This is a horrific condition wherein the victim is paralyzed, but is fully sensate and aware of his surroundings.

This is the only original idea in the movie, and it walks a thin line. This is a tragic fate for anyone, so you hate to see it cavalierly used as a plot device in a mediocre movie.

However, it does set up an interesting dynamic in that the titular nurse can later taunt him, fully reveal her motivation and plans, carry out murders right in front of him, and he is powerless to stop her or tell anyone; even when safely in his luxurious home, surrounded by his family.

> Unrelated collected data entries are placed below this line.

/-- The lines of a range poisoned, nothing written. -/
def SigRun.lose (r : SigRun) (a n : Nat) : Option SigRun :=
  r.store a (List.replicate n { b := 0, poison := true, arrived := false })

/-- The record of an invalid room list (R267, R285). -/
def SigRun.invalid (r : SigRun) : SigRun :=
  { r with s := r.s.record (homeBank r.cmd.who.st) deferred 0x04 0x8F r.cmd.regs.rl 0 r.cmd.acc.task }

/-! ## SGLEAD (R219, R261) -/

/-- The values of a row's groups. -/
def rowValues (fmt : Nat) (gs : List (PlaneGroup × Bool)) : List Value :=
  (gs.map (fun g => (List.range 32).map (groupValue fmt g.1))).flatten

/-- The L1 norm of a row in units of 2^−160; absent for a NaN row, whose norm is infinite. -/
def rowNorm (fmt : Nat) (gs : List (PlaneGroup × Bool)) : Option Nat :=
  if gs.any (fun g => g.1.nan) then none
  else some ((gs.map (fun g => ((List.range 32).map (fun k => (groupQ fmt g.1 k).natAbs)).sum * 2 ^ (g.1.e + 160).toNat)).sum)

/-- Whether a norm is greater than another. -/
def normLt (x y : Option Nat) : Bool :=
  match x, y with
  | some a, some b => decide (a < b)
  | some _, none => true
  | none, _ => false

/-- The member with the largest norm, the lower row on ties. -/
def maxNorm (norm : Nat → Option Nat) (ms : List Nat) : Nat :=
  ms.tail.foldl (fun m r => if normLt (norm m) (norm r) then r else m) (ms.headD 0)

/-- The lead of a room: its values, the mark of poison, and the lead row its record then names. -/
def State.leadOf (s : State) (cl bank : Nat) (f : BankFmt) (q : SgRegs) (l : RoomList) (m : Nat) : List Value × Bool × Nat :=
  let rows (r : Nat) := s.rowGroups cl bank f r q.kg
  let ms := l.members m
  let bad (rs : List Nat) : Bool := rs.any (fun r => (rows r).any (fun g => g.2))
  let low := ms.headD 0
  match q.rule with
  | 0 => (rowValues f.fmt (rows low), bad [low], l.lead.getD m 0)
  | 1 =>
    let vals := ms.map (fun r => rowValues f.fmt (rows r))
    let n := numOfInt ms.length
    let mean := (List.range (32 * q.kg)).map (fun k =>
      (fDiv (vals.foldl (fun x v => (fAdd .rne x (v.getD k qNaN)).1) (.fin false 0 0)) n).1)
    (mean, bad ms, l.lead.getD m 0)
  | _ =>
    let best := maxNorm (fun r => rowNorm f.fmt (rows r)) ms
    (rowValues f.fmt (rows best), bad ms, best)

/-- SGLEAD: a room's rows are read when its lead is formed (R286). -/
def sigLead (r : SigRun) (cl bank : Nat) (f : BankFmt) : Option SigRun :=
  let q := r.cmd.regs
  let rb := leadBytes f.fmt q.kg
  let b := r.cmd.b.toNat
  r.rooms.bind (fun (l, u) =>
    match l with
    | none => (u.invalid.lose b (q.rows * rb)).bind (fun v => if q.rule = 2 then v.lose (q.rl.toNat + 136) 256 else some v)
    | some l =>
      ((List.range q.rows).foldlM (fun (e : SigRun × List Nat) m =>
        if m < l.nroom then
          let x := e.1.s.leadOf cl bank f q l m
          (e.1.store (b + m * rb) (markBytes x.2.1 (packRow f.fmt x.1))).map (fun v => (v, e.2 ++ [x.2.2]))
        else (e.1.store (b + m * rb) (cleanBytes (List.replicate rb 0))).map (fun v => (v, e.2))) (u, [])).bind (fun (v, leads) =>
          if q.rule = 2 then (leads.zipIdx).foldlM (fun (w : SigRun) (e : Nat × Nat) =>
            w.store (q.rl.toNat + 136 + 4 * e.2) (cleanBytes (leBytes e.1 2))) v
          else some v))

/-! ## SGSCAT and SGSUM (R220, R262, R263) -/

/-- The FP32 elements of bytes, and back. -/
def floats (bs : List Byte) : List Value := (List.range (bs.length / 4)).map (fun i => fp32.decode (leNat ((bs.drop (4 * i)).take 4)))
def floatBytes (xs : List Value) : List Byte := (xs.map (fun x => leBytes (fp32.round .rne x).1 4)).flatten

/-- SGSCAT. -/
def sigScat (r : SigRun) : Option SigRun :=
  let q := r.cmd.regs
  let b := r.cmd.b.toNat
  r.rooms.bind (fun (l, u) =>
    match l with
    | none => u.invalid.lose b (q.rows * q.slen)
    | some l =>
      (List.range q.rows).foldlM (fun (v : SigRun) row =>
        let m := l.room.getD row 0xFFFF
        if m = 0xFFFF then v.store (b + row * q.slen) (cleanBytes (List.replicate q.slen 0))
        else
          (v.load (r.cmd.a.toNat + m * q.slen) q.slen).bind (fun (bs, w) =>
            let n := numOfInt (l.count.getD m 0)
            let out := if q.smode = 1 then floatBytes ((floats (eBytes bs)).map (fun x => (fDiv x n).1)) else eBytes bs
            w.store (b + row * q.slen) (markBytes (ePoison bs) out))) u)

/-- A room's member rows summed in ascending order (R262): the first exactly, each further one added and rounded. -/
def sumRows (rows : List (List Byte)) : List Byte :=
  match rows with
  | [] => []
  | x :: rest => rest.foldl (fun acc y => floatBytes ((floats acc).zipWith (fun p q => (fAdd .rne p q).1) (floats y))) x

/-- SGSUM. -/
def sigSum (r : SigRun) : Option SigRun :=
  let q := r.cmd.regs
  let b := r.cmd.b.toNat
  r.rooms.bind (fun (l, u) =>
    match l with
    | none => u.invalid.lose b (q.rows * q.slen)
    | some l =>
      (List.range q.rows).foldlM (fun (v : SigRun) m =>
        if l.nroom ≤ m then v.store (b + m * q.slen) (cleanBytes (List.replicate q.slen 0))
        else
          ((l.members m).foldlM (fun (e : List (List EByte) × SigRun) row =>
            (e.2.load (r.cmd.a.toNat + row * q.slen) q.slen).map (fun (bs, w) => (e.1 ++ [bs], w))) ([], v)).bind (fun (rows, w) =>
              w.store (b + m * q.slen) (markBytes (rows.any ePoison) (sumRows (rows.map eBytes))))) u)

/-! ## SGSEL (R264) -/

/-- The bits set in the low `w` bits. -/
def popcount (w x : Nat) : Nat := ((List.range w).map (fun i => if x.testBit i then 1 else 0)).sum

/-- The best key left: the largest similarity, the lower index on ties. -/
def bestKey (l : List (Nat × Nat)) : Option (Nat × Nat) :=
  l.foldl (fun (m : Option (Nat × Nat)) e => match m with
    | none => some e
    | some k => if k.2 < e.2 then some e else some k) none

/-- The keys kept for a query. -/
def keepKeys : Nat → List (Nat × Nat) → List Nat
  | 0, _ => []
  | n + 1, l =>
    match bestKey l with
    | none => []
    | some e => e.1 :: keepKeys n (l.filter (fun x => x.1 != e.1))

/-- The mask row of a query. -/
def selectRow (w topk : Nat) (q : Word) (keys : List Word) : Nat :=
  if q.getLsbD 32 then 0
  else
    let cands := (keys.zipIdx.filter (fun e => !e.1.getLsbD 32)).map (fun e => (e.2, w - popcount w (q ^^^ e.1).toNat))
    ((keepKeys topk cands).map (2 ^ ·)).sum

/-- SGSEL: the query and the keys of a mask row are read before it is written (R264, R286). -/
def sigSel (r : SigRun) : Option SigRun :=
  let q := r.cmd.regs
  let mr := 8 * ((q.nk + 63) / 64)
  (List.range q.nq).foldlM (fun (w : SigRun) i =>
    (w.load (r.cmd.a.toNat + 8 * i) 8).bind (fun (qs, u) =>
      (u.load q.keys.toNat (8 * q.nk)).bind (fun (ks, v) =>
        let keys := eWords ks q.nk
        let query := (eWords qs 1).headD (0, false)
        let lost := query.2 || keys.any (fun e => e.2)
        v.store (r.cmd.b.toNat + i * mr) (markBytes lost (leBytes (selectRow q.w q.topk query.1 (keys.map (fun k => k.1))) mr))))) r

/-! ## Performance -/

/-- The whole of a command; absent while something must be waited for. -/
def SigRun.run (r : SigRun) : Option SigRun :=
  match r.cmd.kind with
  | .room => sigRoom r
  | .scat => sigScat r
  | .sum => sigSum r
  | .sel => sigSel r
  | .hash =>
    match r.s.ownBank r.cmd.who r.cmd.a.toNat with
    | some (bank, f) => sigHash r (clusterOf r.cmd.who.st) bank f
    | none => some r
  | .lead =>
    match r.s.ownBank r.cmd.who r.cmd.a.toNat with
    | some (bank, f) => sigLead r (clusterOf r.cmd.who.st) bank f
    | none => some r
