/-- Major 0x31 AMO. -/
def decodeAmo (w : BitVec 32) : Option Instr :=
  match (w.extractLsb' 0 5).toNat with
  | 0 => if isZero w 8 1 then some (.amadd (w.extractLsb' 21 5) (w.extractLsb' 16 5) (w.extractLsb' 11 5) (w.getLsbD 10) (w.getLsbD 9) (w.getLsbD 7) (w.getLsbD 6) (w.getLsbD 5)) else none
  | 1 => if isZero w 8 1 then some (.amand (w.extractLsb' 21 5) (w.extractLsb' 16 5) (w.extractLsb' 11 5) (w.getLsbD 10) (w.getLsbD 9) (w.getLsbD 7) (w.getLsbD 6) (w.getLsbD 5)) else none
  | 2 => if isZero w 8 1 then some (.amor (w.extractLsb' 21 5) (w.extractLsb' 16 5) (w.extractLsb' 11 5) (w.getLsbD 10) (w.getLsbD 9) (w.getLsbD 7) (w.getLsbD 6) (w.getLsbD 5)) else none
  | 3 => if isZero w 8 1 then some (.amxor (w.extractLsb' 21 5) (w.extractLsb' 16 5) (w.extractLsb' 11 5) (w.getLsbD 10) (w.getLsbD 9) (w.getLsbD 7) (w.getLsbD 6) (w.getLsbD 5)) else none
  | 4 => if isZero w 8 1 then some (.ammin (w.extractLsb' 21 5) (w.extractLsb' 16 5) (w.extractLsb' 11 5) (w.getLsbD 10) (w.getLsbD 9) (w.getLsbD 7) (w.getLsbD 6) (w.getLsbD 5)) else none
  | 5 => if isZero w 8 1 then some (.ammax (w.extractLsb' 21 5) (w.extractLsb' 16 5) (w.extractLsb' 11 5) (w.getLsbD 10) (w.getLsbD 9) (w.getLsbD 7) (w.getLsbD 6) (w.getLsbD 5)) else none
  | 6 => if isZero w 8 1 then some (.amminn (w.extractLsb' 21 5) (w.extractLsb' 16 5) (w.extractLsb' 11 5) (w.getLsbD 10) (w.getLsbD 9) (w.getLsbD 7) (w.getLsbD 6) (w.getLsbD 5)) else none
  | 7 => if isZero w 8 1 then some (.ammaxn (w.extractLsb' 21 5) (w.extractLsb' 16 5) (w.extractLsb' 11 5) (w.getLsbD 10) (w.getLsbD 9) (w.getLsbD 7) (w.getLsbD 6) (w.getLsbD 5)) else none
  | 8 => if isZero w 8 1 then some (.amswp (w.extractLsb' 21 5) (w.extractLsb' 16 5) (w.extractLsb' 11 5) (w.getLsbD 10) (w.getLsbD 9) (w.getLsbD 7) (w.getLsbD 6) (w.getLsbD 5)) else none
  | 9 => if isZero w 8 1 then some (.amcas (w.extractLsb' 21 5) (w.extractLsb' 16 5) (w.extractLsb' 11 5) (w.getLsbD 10) (w.getLsbD 9) (w.getLsbD 7) (w.getLsbD 6) (w.getLsbD 5)) else none
  | 10 => if isZero w 8 1 then some (.amfadd (w.extractLsb' 21 5) (w.extractLsb' 16 5) (w.extractLsb' 11 5) (w.getLsbD 10) (w.getLsbD 9) (w.getLsbD 7) (w.getLsbD 6) (w.getLsbD 5)) else none
  | 11 => if isZero w 8 1 then some (.amfmin (w.extractLsb' 21 5) (w.extractLsb' 16 5) (w.extractLsb' 11 5) (w.getLsbD 10) (w.getLsbD 9) (w.getLsbD 7) (w.getLsbD 6) (w.getLsbD 5)) else none
  | 12 => if isZero w 8 1 then some (.amfmax (w.extractLsb' 21 5) (w.extractLsb' 16 5) (w.extractLsb' 11 5) (w.getLsbD 10) (w.getLsbD 9) (w.getLsbD 7) (w.getLsbD 6) (w.getLsbD 5)) else none
  | 16 => if isZero w 21 5 && isZero w 8 1 && isZero w 6 1 then some (.redadd (w.extractLsb' 16 5) (w.extractLsb' 11 5) (w.getLsbD 10) (w.getLsbD 9) (w.getLsbD 7) (w.getLsbD 5)) else none
  | 17 => if isZero w 21 5 && isZero w 8 1 && isZero w 6 1 then some (.redand (w.extractLsb' 16 5) (w.extractLsb' 11 5) (w.getLsbD 10) (w.getLsbD 9) (w.getLsbD 7) (w.getLsbD 5)) else none
  | 18 => if isZero w 21 5 && isZero w 8 1 && isZero w 6 1 then some (.redor (w.extractLsb' 16 5) (w.extractLsb' 11 5) (w.getLsbD 10) (w.getLsbD 9) (w.getLsbD 7) (w.getLsbD 5)) else none
  | 19 => if isZero w 21 5 && isZero w 8 1 && isZero w 6 1 then some (.redxor (w.extractLsb' 16 5) (w.extractLsb' 11 5) (w.getLsbD 10) (w.getLsbD 9) (w.getLsbD 7) (w.getLsbD 5)) else none
  | 20 => if isZero w 21 5 && isZero w 8 1 && isZero w 6 1 then some (.redmin (w.extractLsb' 16 5) (w.extractLsb' 11 5) (w.getLsbD 10) (w.getLsbD 9) (w.getLsbD 7) (w.getLsbD 5)) else none
  | 21 => if isZero w 21 5 && isZero w 8 1 && isZero w 6 1 then some (.redmax (w.extractLsb' 16 5) (w.extractLsb' 11 5) (w.getLsbD 10) (w.getLsbD 9) (w.getLsbD 7) (w.getLsbD 5)) else none
  | 22 => if isZero w 21 5 && isZero w 8 1 && isZero w 6 1 then some (.redminn (w.extractLsb' 16 5) (w.extractLsb' 11 5) (w.getLsbD 10) (w.getLsbD 9) (w.getLsbD 7) (w.getLsbD 5)) else none
  | 23 => if isZero w 21 5 && isZero w 8 1 && isZero w 6 1 then some (.redmaxn (w.extractLsb' 16 5) (w.extractLsb' 11 5) (w.getLsbD 10) (w.getLsbD 9) (w.getLsbD 7) (w.getLsbD 5)) else none
  | 26 => if isZero w 21 5 && isZero w 8 1 && isZero w 6 1 then some (.redfadd (w.extractLsb' 16 5) (w.extractLsb' 11 5) (w.getLsbD 10) (w.getLsbD 9) (w.getLsbD 7) (w.getLsbD 5)) else none
  | 27 => if isZero w 21 5 && isZero w 8 1 && isZero w 6 1 then some (.redfmin (w.extractLsb' 16 5) (w.extractLsb' 11 5) (w.getLsbD 10) (w.getLsbD 9) (w.getLsbD 7) (w.getLsbD 5)) else none
  | 28 => if isZero w 21 5 && isZero w 8 1 && isZero w 6 1 then some (.redfmax (w.extractLsb' 16 5) (w.extractLsb' 11 5) (w.getLsbD 10) (w.getLsbD 9) (w.getLsbD 7) (w.getLsbD 5)) else none
  | _ => none

/-- Major 0x32 SYS. -/
def decodeSys (w : BitVec 32) : Option Instr :=
  match (w.extractLsb' 0 9).toNat with
  | 0 => if isZero w 18 8 && isZero w 14 2 && isZero w 9 2 then (kindOf (w.extractLsb' 16 2)).bind fun kind => (scopeOf (w.extractLsb' 11 3)).map fun scope => (.fence kind scope) else none
  | 1 => if isZero w 9 17 then some .tend else none
  | 2 => if isZero w 9 17 then some .tret else none
  | 3 => if isZero w 21 5 && isZero w 9 2 then some (.trap (w.extractLsb' 11 10)) else none
  | 4 => if isZero w 9 2 then some (.crr (w.extractLsb' 21 5) (w.extractLsb' 11 10)) else none
  | 5 => if isZero w 9 2 then some (.crw (w.extractLsb' 21 5) (w.extractLsb' 11 10)) else none
  | 6 => if isZero w 9 2 then some (.crs (w.extractLsb' 21 5) (w.extractLsb' 11 10)) else none
  | 7 => if isZero w 9 2 then some (.crc (w.extractLsb' 21 5) (w.extractLsb' 11 10)) else none
  | 8 => if isZero w 9 12 then some (.sete (w.extractLsb' 21 5)) else none
  | 9 => if isZero w 9 7 then some (.tstf (w.extractLsb' 21 5) (w.extractLsb' 16 5)) else none
  | 10 => if isZero w 9 17 then some .winbeg else none
  | 11 => if isZero w 9 17 then some .winend else none
  | 12 => if isZero w 21 5 && isZero w 9 2 then some (.brk (w.extractLsb' 11 10)) else none
  | 13 => if isZero w 21 5 && isZero w 11 5 && isZero w 9 1 then some (.cflush (w.extractLsb' 16 5) (w.getLsbD 10)) else none
  | 14 => match (w.extractLsb' 11 5).toNat with
    | 0 => if isZero w 21 5 && isZero w 9 1 then some (.cinvLine (w.extractLsb' 16 5) (w.getLsbD 10)) else none
    | 1 => if isZero w 16 10 && isZero w 9 2 then some .cinvL1 else none
    | 2 => if isZero w 16 10 && isZero w 9 2 then some .cinvIcache else none
    | _ => none
  | 15 => if isZero w 21 5 && isZero w 13 3 && isZero w 9 1 then (hintOf (w.extractLsb' 11 2)).map fun hint => (.pref (w.extractLsb' 16 5) hint (w.getLsbD 10)) else none
  | 16 => if isZero w 21 5 then some (.migr (w.extractLsb' 16 5) (w.extractLsb' 11 5) (w.getLsbD 10) (w.getLsbD 9)) else none
  | 17 => if isZero w 11 5 && isZero w 9 1 then some (.errrd (w.extractLsb' 21 5) (w.extractLsb' 16 5) (w.getLsbD 10)) else none
  | 18 => if isZero w 21 5 && isZero w 11 5 && isZero w 9 1 then some (.errclr (w.extractLsb' 16 5) (w.getLsbD 10)) else none
  | 19 => if isZero w 9 17 then some .nop else none
  | _ => none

I do have to give them some credit for not pulling any Weekend at Bernie’s shenanigans.  Also, I’m sure some brainiac along the way suggested that having Bob’s thoughts be heard as a voice-over would be a swell idea.  Wisely, this was not done.

But that cuts both ways.  Not hearing Bob’s thoughts theoretically increases the tension, but you also have the other actors essentially playing against a painting.  No matter what happens, Bob will have the same non-reaction.  This could have been made into something exceptional by a Hitchcock, or an auteur, or a just a director.  Here, it just is; nothing more is brought to the scenario.

Laura assumes the identity of another nurse, Susan Lang, and goes to see Martin.  Ya have to credit her for honesty — she tells him exactly who she is, who her father was, and that she intends to make him suffer.

After he is discharged — these insurance companies are brutal! — his personal nurse takes him for a push around the lake a a local park.  Laura stops and makes nice chat with them.  The nurse does not know her; of course, Bob does, but is powerless to do anything.  After the nurse loads Bob back into the van, Laura plunges a syringe into her neck with a drug which will simulate, or maybe stimulate, a heart attack.

Luckily both their lifeless bodies are discovered shortly thereafter by his daughter Karen before either of them gets too ripe in the van.  To clarify: although lifeless, Bob is still alive.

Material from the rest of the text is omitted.